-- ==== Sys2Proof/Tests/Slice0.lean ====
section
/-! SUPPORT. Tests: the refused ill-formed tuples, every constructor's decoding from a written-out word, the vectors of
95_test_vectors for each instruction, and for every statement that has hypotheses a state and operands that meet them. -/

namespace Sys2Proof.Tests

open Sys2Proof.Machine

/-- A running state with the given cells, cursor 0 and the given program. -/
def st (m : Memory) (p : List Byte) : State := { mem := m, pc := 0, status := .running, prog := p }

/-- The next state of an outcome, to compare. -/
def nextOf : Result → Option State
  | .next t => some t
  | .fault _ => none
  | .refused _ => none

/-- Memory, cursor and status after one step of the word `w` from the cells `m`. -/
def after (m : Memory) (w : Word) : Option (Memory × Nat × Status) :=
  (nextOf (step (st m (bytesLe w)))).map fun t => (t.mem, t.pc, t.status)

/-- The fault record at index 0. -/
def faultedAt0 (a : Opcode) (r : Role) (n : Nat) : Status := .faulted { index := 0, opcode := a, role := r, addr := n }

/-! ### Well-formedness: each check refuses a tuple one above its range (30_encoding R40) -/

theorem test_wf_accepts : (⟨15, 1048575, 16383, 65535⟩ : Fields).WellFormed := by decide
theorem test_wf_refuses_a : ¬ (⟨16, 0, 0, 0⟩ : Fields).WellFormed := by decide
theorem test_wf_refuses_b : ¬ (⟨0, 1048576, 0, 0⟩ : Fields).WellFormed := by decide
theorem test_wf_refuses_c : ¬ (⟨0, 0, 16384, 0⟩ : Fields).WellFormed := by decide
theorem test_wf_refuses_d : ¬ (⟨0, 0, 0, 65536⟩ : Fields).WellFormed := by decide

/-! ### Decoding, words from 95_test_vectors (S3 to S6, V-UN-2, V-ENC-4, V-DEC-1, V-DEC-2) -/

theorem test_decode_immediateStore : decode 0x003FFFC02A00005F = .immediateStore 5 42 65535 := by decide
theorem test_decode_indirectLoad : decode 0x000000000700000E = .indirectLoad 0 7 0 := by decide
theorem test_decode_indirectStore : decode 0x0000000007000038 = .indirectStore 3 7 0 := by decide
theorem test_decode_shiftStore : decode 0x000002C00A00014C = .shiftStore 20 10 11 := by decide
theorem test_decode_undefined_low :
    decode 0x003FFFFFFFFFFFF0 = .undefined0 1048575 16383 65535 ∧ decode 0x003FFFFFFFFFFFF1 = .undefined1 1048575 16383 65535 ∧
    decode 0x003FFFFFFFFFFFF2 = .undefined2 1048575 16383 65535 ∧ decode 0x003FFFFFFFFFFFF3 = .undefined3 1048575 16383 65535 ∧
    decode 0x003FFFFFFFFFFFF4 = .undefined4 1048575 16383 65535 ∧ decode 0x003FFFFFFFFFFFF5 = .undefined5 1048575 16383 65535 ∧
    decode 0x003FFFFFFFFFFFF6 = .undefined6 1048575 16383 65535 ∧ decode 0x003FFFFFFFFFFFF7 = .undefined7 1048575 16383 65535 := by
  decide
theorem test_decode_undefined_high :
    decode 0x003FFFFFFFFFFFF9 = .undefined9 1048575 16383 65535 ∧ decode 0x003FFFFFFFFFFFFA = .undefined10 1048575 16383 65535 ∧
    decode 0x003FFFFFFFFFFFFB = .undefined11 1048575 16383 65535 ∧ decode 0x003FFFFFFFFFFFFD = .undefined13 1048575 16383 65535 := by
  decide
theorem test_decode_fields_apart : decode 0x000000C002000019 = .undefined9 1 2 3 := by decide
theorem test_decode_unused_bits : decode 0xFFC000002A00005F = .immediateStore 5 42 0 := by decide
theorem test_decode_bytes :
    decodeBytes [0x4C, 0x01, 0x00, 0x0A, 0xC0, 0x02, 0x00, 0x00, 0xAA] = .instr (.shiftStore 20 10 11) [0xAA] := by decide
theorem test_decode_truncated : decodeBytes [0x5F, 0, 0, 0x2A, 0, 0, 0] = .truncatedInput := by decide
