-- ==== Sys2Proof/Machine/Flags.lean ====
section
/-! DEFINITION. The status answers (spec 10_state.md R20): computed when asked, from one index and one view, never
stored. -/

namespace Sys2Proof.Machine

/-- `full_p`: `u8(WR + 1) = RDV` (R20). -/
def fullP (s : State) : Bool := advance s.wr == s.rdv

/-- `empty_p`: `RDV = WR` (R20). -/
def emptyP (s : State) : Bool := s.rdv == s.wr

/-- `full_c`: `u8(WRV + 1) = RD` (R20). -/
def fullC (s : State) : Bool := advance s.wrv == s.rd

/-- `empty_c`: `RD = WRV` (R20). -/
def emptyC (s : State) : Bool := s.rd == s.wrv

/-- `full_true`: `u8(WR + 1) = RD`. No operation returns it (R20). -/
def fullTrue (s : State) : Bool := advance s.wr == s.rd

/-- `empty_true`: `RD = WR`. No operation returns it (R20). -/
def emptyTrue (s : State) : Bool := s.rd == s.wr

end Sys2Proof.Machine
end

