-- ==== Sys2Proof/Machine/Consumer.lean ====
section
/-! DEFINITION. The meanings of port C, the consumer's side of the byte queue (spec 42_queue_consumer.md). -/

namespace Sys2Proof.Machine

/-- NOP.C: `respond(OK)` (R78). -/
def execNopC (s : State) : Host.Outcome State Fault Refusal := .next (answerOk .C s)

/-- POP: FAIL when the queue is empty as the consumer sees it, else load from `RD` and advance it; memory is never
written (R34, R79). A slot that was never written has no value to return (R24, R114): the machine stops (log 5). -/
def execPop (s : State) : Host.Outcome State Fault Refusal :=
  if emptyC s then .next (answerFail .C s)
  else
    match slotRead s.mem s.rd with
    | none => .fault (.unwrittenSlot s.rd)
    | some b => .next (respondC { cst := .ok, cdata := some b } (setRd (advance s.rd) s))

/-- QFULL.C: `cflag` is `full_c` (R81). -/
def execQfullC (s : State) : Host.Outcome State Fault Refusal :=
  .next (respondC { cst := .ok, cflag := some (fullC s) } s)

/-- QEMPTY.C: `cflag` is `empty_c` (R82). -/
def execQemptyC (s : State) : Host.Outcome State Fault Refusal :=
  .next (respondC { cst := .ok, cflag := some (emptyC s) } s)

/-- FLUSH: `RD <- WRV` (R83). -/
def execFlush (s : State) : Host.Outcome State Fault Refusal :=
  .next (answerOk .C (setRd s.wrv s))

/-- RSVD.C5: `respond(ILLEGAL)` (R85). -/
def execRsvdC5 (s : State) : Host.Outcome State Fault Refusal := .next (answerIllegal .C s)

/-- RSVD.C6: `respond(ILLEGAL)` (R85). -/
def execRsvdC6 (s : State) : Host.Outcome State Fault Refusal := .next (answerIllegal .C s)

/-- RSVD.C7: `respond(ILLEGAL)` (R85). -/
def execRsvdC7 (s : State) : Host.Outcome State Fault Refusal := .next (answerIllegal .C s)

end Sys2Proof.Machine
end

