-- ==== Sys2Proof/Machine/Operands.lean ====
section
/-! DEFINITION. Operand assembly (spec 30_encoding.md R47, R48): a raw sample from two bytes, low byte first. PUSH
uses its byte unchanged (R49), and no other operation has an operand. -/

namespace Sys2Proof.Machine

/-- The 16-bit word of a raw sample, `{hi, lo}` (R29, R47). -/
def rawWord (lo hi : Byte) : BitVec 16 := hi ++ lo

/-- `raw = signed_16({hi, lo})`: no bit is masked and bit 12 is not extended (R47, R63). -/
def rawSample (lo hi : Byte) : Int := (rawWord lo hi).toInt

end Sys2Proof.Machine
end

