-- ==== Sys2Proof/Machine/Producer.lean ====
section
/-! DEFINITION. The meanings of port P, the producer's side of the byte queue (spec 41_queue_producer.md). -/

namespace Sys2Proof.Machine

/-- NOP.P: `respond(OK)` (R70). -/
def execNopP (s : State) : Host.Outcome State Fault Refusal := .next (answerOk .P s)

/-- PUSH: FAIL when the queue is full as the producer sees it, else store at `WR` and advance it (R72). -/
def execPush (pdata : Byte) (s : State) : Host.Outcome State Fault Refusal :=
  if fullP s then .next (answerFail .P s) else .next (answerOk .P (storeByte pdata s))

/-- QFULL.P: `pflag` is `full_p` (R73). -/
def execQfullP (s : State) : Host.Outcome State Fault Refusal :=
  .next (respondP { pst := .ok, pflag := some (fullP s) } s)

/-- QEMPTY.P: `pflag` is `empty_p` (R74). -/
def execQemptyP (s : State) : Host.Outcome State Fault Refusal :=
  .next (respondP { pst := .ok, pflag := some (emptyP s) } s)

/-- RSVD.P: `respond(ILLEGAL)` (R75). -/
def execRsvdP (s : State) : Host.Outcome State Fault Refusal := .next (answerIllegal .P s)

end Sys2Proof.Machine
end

◆ **Directions**
The word "step" appears in some lines of the data; state how many such lines there are, and nothing further.

◆ **Solution to the problem**
2